Saturday, November 1, 2008

Google Project and Reviewing Code Part 2

As of now, I am working on a program (with team member C. Okada) that supposes to display books checked out from libraries that are listed in the program. We already let other programmers (who are in our software development class) to review our system. We got back the results and are pleased at what the reviewers found and commented on. We also had a chance in looking at our classmates’ system (we all are working on the similar idea) and gain some knowledge on what to improve in our own.

Since the reviews we did some improvements to our system. So we had another review session to see if what other things have to be done. This time around, my team had a chance to look at Team Violet’s system. We were getting ideas on making packages and sub-packages since their system is structure with packages. We are having problems in making sub-packages, every time we have sub-packages in our system, one of the automated error checking tools (PMD, findbugs, checkstyle, and JUnit) gives a warning. So we are figuring out a way to correct the warning.

I had a chance to look into Team Violet’s library code. I was looking for a way to find the length of tables displayed on a given web page but did not know what the command to find the length is. Team Violet had the answer: response.getTables().length; I did not know that this works, but now I know and I can change my part of the system without using try and catch statements.

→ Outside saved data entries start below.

/-- Every slot is within its limits. -/
structure SlotsSound (s : State) : Prop where
  ce : ∀ st ∈ s.ce, CeSound s.params.slotSyms st
  cd : ∀ st ∈ s.cd, CdSound s.params.slotSyms st
  he : ∀ st ∈ s.he, HeSound s.params.slotSyms st
  hd : ∀ st ∈ s.hd, HdSound s.params.slotSyms st

/-! ### Invariants -/

/-- STATUS and the engine (10_state.md R43, 60_exceptions.md R400, R404): no error code without FAULT, with it a code of
R400, and only SRESET executes in FAULT. -/
structure EngineInv (s : State) : Prop where
  noError : s.status.fault = false → s.status.err = 0 ∧ s.status.errOp = 0
  errorCode : s.status.fault = true → ∃ e : ErrCode, s.status.err = e.code
  onlySreset : s.status.fault = true → s.status.busy = true → s.cmd = 1

/-- The stores: ARR in its canonical form, N_SLOTS slots of each kind (20_memory.md R83, 00_scope.md R6). -/
structure StoresInv (s : State) : Prop where
  arr : s.memWf = true
  ce : s.ce.length = s.params.nSlots
  cd : s.cd.length = s.params.nSlots
  he : s.he.length = s.params.nSlots
  hd : s.hd.length = s.params.nSlots

/-- The streams, while no error has left them unspecified (60_exceptions.md R405). -/
def StreamInv (s : State) : Prop := s.status.fault = false → StreamSound s

/-- The arithmetic coder, while no error has left it unspecified. -/
def ArithInv (s : State) : Prop := s.status.fault = false → ArithSound s

/-- The slots, while no error has left one unspecified. -/
def SlotsInv (s : State) : Prop := s.status.fault = false → SlotsSound s

/-! ### Two runs -/

/-- Two states that differ at most in what the accumulators hold: the bytes the sink has and the bytes pulled
(40_bitio.md R179). -/
def SameButHidden (s t : State) : Prop :=
  t = { s with sink := t.sink, committed := t.committed, pulled := t.pulled }

end Sys2Proof
end

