/-! ### Context coder -/

/-- 43_arithmetic.md R301: pass 1 starts empty; the pass-2 init writes the table and fixes it; a third init, no arithmetic
pass or a closed writer raises `INVALID_STATE`, a total above the budget `INVALID_ARGUMENT`. -/
def Obligations.ContextInit : Prop :=
  ∀ (s : State) (slot : Nat), slot < s.params.nSlots →
    (StreamSound s → PortsSound s → (s.ceAt slot).pass = .idle ∨ (s.ceAt slot).pass = .done →
      ∃ t, exec (.ceInit slot) s = .next t ∧
        EndsUnread s { s with ce := s.ce.set slot { pass := .pass1, freq := [], syms := [], cum := [] } } t) ∧
    (StreamSound s → PortsSound s → SlotsSound s → (s.ceAt slot).pass = .pass1 → s.ae.mode ≠ .idle →
      s.wclosed = false →
      ((s.ceAt slot).freq.length < 2 ∨ (cumulative (s.ceAt slot).freq).getLastD 0 ≤ budget s.ae.w) →
      ∃ t bits, exec (.ceInit slot) s = .next t ∧
        ContextCode ((s.ceAt slot).freq.map Prod.fst) (cumulative (s.ceAt slot).freq) bits ∧
        EndsUnread s
          { s with
            wbits := s.wbits ++ bits
            ce := s.ce.set slot
              { pass := .pass2
                freq := (s.ceAt slot).freq
                syms := (s.ceAt slot).freq.map Prod.fst
                cum := cumulative (s.ceAt slot).freq } } t) ∧
    ((s.ceAt slot).pass = .pass2 ∨ ((s.ceAt slot).pass = .pass1 ∧ (s.ae.mode = .idle ∨ s.wclosed = true)) →
      ∃ t, exec (.ceInit slot) s = .next t ∧ Raises s t 0x60 .invalidState s.wbits.length) ∧
    ((s.ceAt slot).pass = .pass1 → s.ae.mode ≠ .idle → s.wclosed = false → 2 ≤ (s.ceAt slot).freq.length →
      budget s.ae.w < (cumulative (s.ceAt slot).freq).getLastD 0 →
      ∃ t, exec (.ceInit slot) s = .next t ∧ Raises s t 0x60 .invalidArgument s.wbits.length)

/-- 43_arithmetic.md R302, pass 1: the symbol is counted once more; a negative symbol raises `INVALID_ARGUMENT`, a new one
in a full slot `CAPACITY`; outside a pass the command raises `INVALID_STATE`. -/
def Obligations.ContextCount : Prop :=
  (∀ (s : State) (slot x : Nat), slot < s.params.nSlots → StreamSound s → PortsSound s → SlotsSound s →
    (s.ceAt slot).pass = .pass1 → s.a.toInt = x →
    (x ∈ (s.ceAt slot).freq.map Prod.fst ∨ (s.ceAt slot).freq.length < s.params.slotSyms →
      ∃ t freq, exec (.ceEnc slot) s = .next t ∧ (freq.map Prod.fst).Pairwise (· < ·) ∧
        (∀ y, countOf freq y = countOf (s.ceAt slot).freq y + if y = x then 1 else 0) ∧
        EndsUnread s { s with ce := s.ce.set slot { s.ceAt slot with freq := freq } } t) ∧
    (x ∉ (s.ceAt slot).freq.map Prod.fst → (s.ceAt slot).freq.length = s.params.slotSyms →
      ∃ t, exec (.ceEnc slot) s = .next t ∧ Raises s t 0x61 .capacity s.wbits.length)) ∧
    ∀ (s : State) (slot : Nat), slot < s.params.nSlots →
      ((s.ceAt slot).pass = .pass1 → s.a.toInt < 0 →
        ∃ t, exec (.ceEnc slot) s = .next t ∧ Raises s t 0x61 .invalidArgument s.wbits.length) ∧
      ((s.ceAt slot).pass = .idle ∨ (s.ceAt slot).pass = .done →
        ∃ t, exec (.ceEnc slot) s = .next t ∧ Raises s t 0x61 .invalidState s.wbits.length)
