/-! ### setAe -/

@[simp] theorem State.setAe_params (v : ArithEnc) : (s.setAe v).params = s.params := rfl
@[simp] theorem State.setAe_a (v : ArithEnc) : (s.setAe v).a = s.a := rfl
@[simp] theorem State.setAe_b (v : ArithEnc) : (s.setAe v).b = s.b := rfl
@[simp] theorem State.setAe_c (v : ArithEnc) : (s.setAe v).c = s.c := rfl
@[simp] theorem State.setAe_r (v : ArithEnc) : (s.setAe v).r = s.r := rfl
@[simp] theorem State.setAe_status (v : ArithEnc) : (s.setAe v).status = s.status := rfl
@[simp] theorem State.setAe_errInfo (v : ArithEnc) : (s.setAe v).errInfo = s.errInfo := rfl
@[simp] theorem State.setAe_cmd (v : ArithEnc) : (s.setAe v).cmd = s.cmd := rfl
@[simp] theorem State.setAe_wbits (v : ArithEnc) : (s.setAe v).wbits = s.wbits := rfl
@[simp] theorem State.setAe_wclosed (v : ArithEnc) : (s.setAe v).wclosed = s.wclosed := rfl
@[simp] theorem State.setAe_sink (v : ArithEnc) : (s.setAe v).sink = s.sink := rfl
@[simp] theorem State.setAe_committed (v : ArithEnc) : (s.setAe v).committed = s.committed := rfl
@[simp] theorem State.setAe_sinkFail (v : ArithEnc) : (s.setAe v).sinkFail = s.sinkFail := rfl
@[simp] theorem State.setAe_src (v : ArithEnc) : (s.setAe v).src = s.src := rfl
@[simp] theorem State.setAe_rpos (v : ArithEnc) : (s.setAe v).rpos = s.rpos := rfl
@[simp] theorem State.setAe_pulled (v : ArithEnc) : (s.setAe v).pulled = s.pulled := rfl
@[simp] theorem State.setAe_srcFail (v : ArithEnc) : (s.setAe v).srcFail = s.srcFail := rfl
@[simp] theorem State.setAe_ae (v : ArithEnc) : (s.setAe v).ae = v := rfl
@[simp] theorem State.setAe_ad (v : ArithEnc) : (s.setAe v).ad = s.ad := rfl
@[simp] theorem State.setAe_ce (v : ArithEnc) : (s.setAe v).ce = s.ce := rfl
@[simp] theorem State.setAe_cd (v : ArithEnc) : (s.setAe v).cd = s.cd := rfl
@[simp] theorem State.setAe_he (v : ArithEnc) : (s.setAe v).he = s.he := rfl
@[simp] theorem State.setAe_hd (v : ArithEnc) : (s.setAe v).hd = s.hd := rfl
@[simp] theorem State.setAe_arr (v : ArithEnc) : (s.setAe v).arr = s.arr := rfl
@[simp] theorem State.setAe_moves (v : ArithEnc) : (s.setAe v).moves = s.moves := rfl
@[simp] theorem State.setAe_readData (v : ArithEnc) : (s.setAe v).readData = s.readData := rfl
@[simp] theorem State.setAe_draws (v : ArithEnc) : (s.setAe v).draws = s.draws := rfl

/-! ### setAd -/

@[simp] theorem State.setAd_params (v : ArithDec) : (s.setAd v).params = s.params := rfl
@[simp] theorem State.setAd_a (v : ArithDec) : (s.setAd v).a = s.a := rfl
@[simp] theorem State.setAd_b (v : ArithDec) : (s.setAd v).b = s.b := rfl
@[simp] theorem State.setAd_c (v : ArithDec) : (s.setAd v).c = s.c := rfl
@[simp] theorem State.setAd_r (v : ArithDec) : (s.setAd v).r = s.r := rfl
@[simp] theorem State.setAd_status (v : ArithDec) : (s.setAd v).status = s.status := rfl
@[simp] theorem State.setAd_errInfo (v : ArithDec) : (s.setAd v).errInfo = s.errInfo := rfl
@[simp] theorem State.setAd_cmd (v : ArithDec) : (s.setAd v).cmd = s.cmd := rfl
@[simp] theorem State.setAd_wbits (v : ArithDec) : (s.setAd v).wbits = s.wbits := rfl
@[simp] theorem State.setAd_wclosed (v : ArithDec) : (s.setAd v).wclosed = s.wclosed := rfl
@[simp] theorem State.setAd_sink (v : ArithDec) : (s.setAd v).sink = s.sink := rfl
@[simp] theorem State.setAd_committed (v : ArithDec) : (s.setAd v).committed = s.committed := rfl
@[simp] theorem State.setAd_sinkFail (v : ArithDec) : (s.setAd v).sinkFail = s.sinkFail := rfl
@[simp] theorem State.setAd_src (v : ArithDec) : (s.setAd v).src = s.src := rfl
@[simp] theorem State.setAd_rpos (v : ArithDec) : (s.setAd v).rpos = s.rpos := rfl
@[simp] theorem State.setAd_pulled (v : ArithDec) : (s.setAd v).pulled = s.pulled := rfl
@[simp] theorem State.setAd_srcFail (v : ArithDec) : (s.setAd v).srcFail = s.srcFail := rfl
@[simp] theorem State.setAd_ae (v : ArithDec) : (s.setAd v).ae = s.ae := rfl
@[simp] theorem State.setAd_ad (v : ArithDec) : (s.setAd v).ad = v := rfl
@[simp] theorem State.setAd_ce (v : ArithDec) : (s.setAd v).ce = s.ce := rfl
@[simp] theorem State.setAd_cd (v : ArithDec) : (s.setAd v).cd = s.cd := rfl
@[simp] theorem State.setAd_he (v : ArithDec) : (s.setAd v).he = s.he := rfl
@[simp] theorem State.setAd_hd (v : ArithDec) : (s.setAd v).hd = s.hd := rfl
@[simp] theorem State.setAd_arr (v : ArithDec) : (s.setAd v).arr = s.arr := rfl
@[simp] theorem State.setAd_moves (v : ArithDec) : (s.setAd v).moves = s.moves := rfl
@[simp] theorem State.setAd_readData (v : ArithDec) : (s.setAd v).readData = s.readData := rfl
@[simp] theorem State.setAd_draws (v : ArithDec) : (s.setAd v).draws = s.draws := rfl

/-! ### setCe -/

@[simp] theorem State.setCe_params (k : Nat) (v : CeSlot) : (s.setCe k v).params = s.params := rfl
@[simp] theorem State.setCe_a (k : Nat) (v : CeSlot) : (s.setCe k v).a = s.a := rfl
@[simp] theorem State.setCe_b (k : Nat) (v : CeSlot) : (s.setCe k v).b = s.b := rfl
@[simp] theorem State.setCe_c (k : Nat) (v : CeSlot) : (s.setCe k v).c = s.c := rfl
@[simp] theorem State.setCe_r (k : Nat) (v : CeSlot) : (s.setCe k v).r = s.r := rfl
@[simp] theorem State.setCe_status (k : Nat) (v : CeSlot) : (s.setCe k v).status = s.status := rfl
@[simp] theorem State.setCe_errInfo (k : Nat) (v : CeSlot) : (s.setCe k v).errInfo = s.errInfo := rfl
@[simp] theorem State.setCe_cmd (k : Nat) (v : CeSlot) : (s.setCe k v).cmd = s.cmd := rfl
@[simp] theorem State.setCe_wbits (k : Nat) (v : CeSlot) : (s.setCe k v).wbits = s.wbits := rfl
@[simp] theorem State.setCe_wclosed (k : Nat) (v : CeSlot) : (s.setCe k v).wclosed = s.wclosed := rfl
@[simp] theorem State.setCe_sink (k : Nat) (v : CeSlot) : (s.setCe k v).sink = s.sink := rfl
@[simp] theorem State.setCe_committed (k : Nat) (v : CeSlot) : (s.setCe k v).committed = s.committed := rfl
@[simp] theorem State.setCe_sinkFail (k : Nat) (v : CeSlot) : (s.setCe k v).sinkFail = s.sinkFail := rfl
@[simp] theorem State.setCe_src (k : Nat) (v : CeSlot) : (s.setCe k v).src = s.src := rfl
@[simp] theorem State.setCe_rpos (k : Nat) (v : CeSlot) : (s.setCe k v).rpos = s.rpos := rfl
@[simp] theorem State.setCe_pulled (k : Nat) (v : CeSlot) : (s.setCe k v).pulled = s.pulled := rfl
@[simp] theorem State.setCe_srcFail (k : Nat) (v : CeSlot) : (s.setCe k v).srcFail = s.srcFail := rfl
@[simp] theorem State.setCe_ae (k : Nat) (v : CeSlot) : (s.setCe k v).ae = s.ae := rfl
@[simp] theorem State.setCe_ad (k : Nat) (v : CeSlot) : (s.setCe k v).ad = s.ad := rfl
@[simp] theorem State.setCe_ce (k : Nat) (v : CeSlot) : (s.setCe k v).ce = s.ce.set k v := rfl
@[simp] theorem State.setCe_cd (k : Nat) (v : CeSlot) : (s.setCe k v).cd = s.cd := rfl
@[simp] theorem State.setCe_he (k : Nat) (v : CeSlot) : (s.setCe k v).he = s.he := rfl
@[simp] theorem State.setCe_hd (k : Nat) (v : CeSlot) : (s.setCe k v).hd = s.hd := rfl
@[simp] theorem State.setCe_arr (k : Nat) (v : CeSlot) : (s.setCe k v).arr = s.arr := rfl
@[simp] theorem State.setCe_moves (k : Nat) (v : CeSlot) : (s.setCe k v).moves = s.moves := rfl
@[simp] theorem State.setCe_readData (k : Nat) (v : CeSlot) : (s.setCe k v).readData = s.readData := rfl
@[simp] theorem State.setCe_draws (k : Nat) (v : CeSlot) : (s.setCe k v).draws = s.draws := rfl

/-! ### setCd -/

@[simp] theorem State.setCd_params (k : Nat) (v : CdSlot) : (s.setCd k v).params = s.params := rfl
@[simp] theorem State.setCd_a (k : Nat) (v : CdSlot) : (s.setCd k v).a = s.a := rfl
@[simp] theorem State.setCd_b (k : Nat) (v : CdSlot) : (s.setCd k v).b = s.b := rfl
@[simp] theorem State.setCd_c (k : Nat) (v : CdSlot) : (s.setCd k v).c = s.c := rfl
@[simp] theorem State.setCd_r (k : Nat) (v : CdSlot) : (s.setCd k v).r = s.r := rfl
@[simp] theorem State.setCd_status (k : Nat) (v : CdSlot) : (s.setCd k v).status = s.status := rfl
@[simp] theorem State.setCd_errInfo (k : Nat) (v : CdSlot) : (s.setCd k v).errInfo = s.errInfo := rfl
@[simp] theorem State.setCd_cmd (k : Nat) (v : CdSlot) : (s.setCd k v).cmd = s.cmd := rfl
@[simp] theorem State.setCd_wbits (k : Nat) (v : CdSlot) : (s.setCd k v).wbits = s.wbits := rfl
@[simp] theorem State.setCd_wclosed (k : Nat) (v : CdSlot) : (s.setCd k v).wclosed = s.wclosed := rfl
@[simp] theorem State.setCd_sink (k : Nat) (v : CdSlot) : (s.setCd k v).sink = s.sink := rfl
@[simp] theorem State.setCd_committed (k : Nat) (v : CdSlot) : (s.setCd k v).committed = s.committed := rfl
@[simp] theorem State.setCd_sinkFail (k : Nat) (v : CdSlot) : (s.setCd k v).sinkFail = s.sinkFail := rfl
@[simp] theorem State.setCd_src (k : Nat) (v : CdSlot) : (s.setCd k v).src = s.src := rfl
@[simp] theorem State.setCd_rpos (k : Nat) (v : CdSlot) : (s.setCd k v).rpos = s.rpos := rfl
@[simp] theorem State.setCd_pulled (k : Nat) (v : CdSlot) : (s.setCd k v).pulled = s.pulled := rfl
@[simp] theorem State.setCd_srcFail (k : Nat) (v : CdSlot) : (s.setCd k v).srcFail = s.srcFail := rfl
@[simp] theorem State.setCd_ae (k : Nat) (v : CdSlot) : (s.setCd k v).ae = s.ae := rfl
@[simp] theorem State.setCd_ad (k : Nat) (v : CdSlot) : (s.setCd k v).ad = s.ad := rfl
@[simp] theorem State.setCd_ce (k : Nat) (v : CdSlot) : (s.setCd k v).ce = s.ce := rfl
@[simp] theorem State.setCd_cd (k : Nat) (v : CdSlot) : (s.setCd k v).cd = s.cd.set k v := rfl
@[simp] theorem State.setCd_he (k : Nat) (v : CdSlot) : (s.setCd k v).he = s.he := rfl
@[simp] theorem State.setCd_hd (k : Nat) (v : CdSlot) : (s.setCd k v).hd = s.hd := rfl
@[simp] theorem State.setCd_arr (k : Nat) (v : CdSlot) : (s.setCd k v).arr = s.arr := rfl
@[simp] theorem State.setCd_moves (k : Nat) (v : CdSlot) : (s.setCd k v).moves = s.moves := rfl
@[simp] theorem State.setCd_readData (k : Nat) (v : CdSlot) : (s.setCd k v).readData = s.readData := rfl
@[simp] theorem State.setCd_draws (k : Nat) (v : CdSlot) : (s.setCd k v).draws = s.draws := rfl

We had Team Yellow’s members review our system. One of the members (J. Zhou) did not review our system – C. Okada and I still cannot find any reviews made by him and still did not receive an e-mail stating that he reviewed our system. We sent out e-mails to all Team Yellow’s members, and only J. Zhou did not review. We did get a feedback from other Team Yellow member, he was able to catch Javadoc errors, JUnit warning, also suggested us to look at another team’s system on how to improve our Emma line coverage (automated error tool).

We are using Google Project Host’s built-in review tool. The first time around I had some complications in using the review tool. There were some points where it did not let me publish my comments into the code, and other times where I did not need any comments to be published. This time around, I had no problems in publishing my comments, but I hated the fact that I have to look for a file all over again starting from the system’s main directory. Only if it stays in the same directory that I am on, it will make life a little easier. I also want my comments to be published with one of the issues, in the Google Project Host’s Issue Manager, instead of seeing my comments in one of the commit logs. If the review tool let us pick where we want to post our comments, in one of the issues or in the commit log, it will be excellent in my standards. For now, Google Code Host’s review tool is awesome, but will be better with my ideas in (ha ha ha ha!).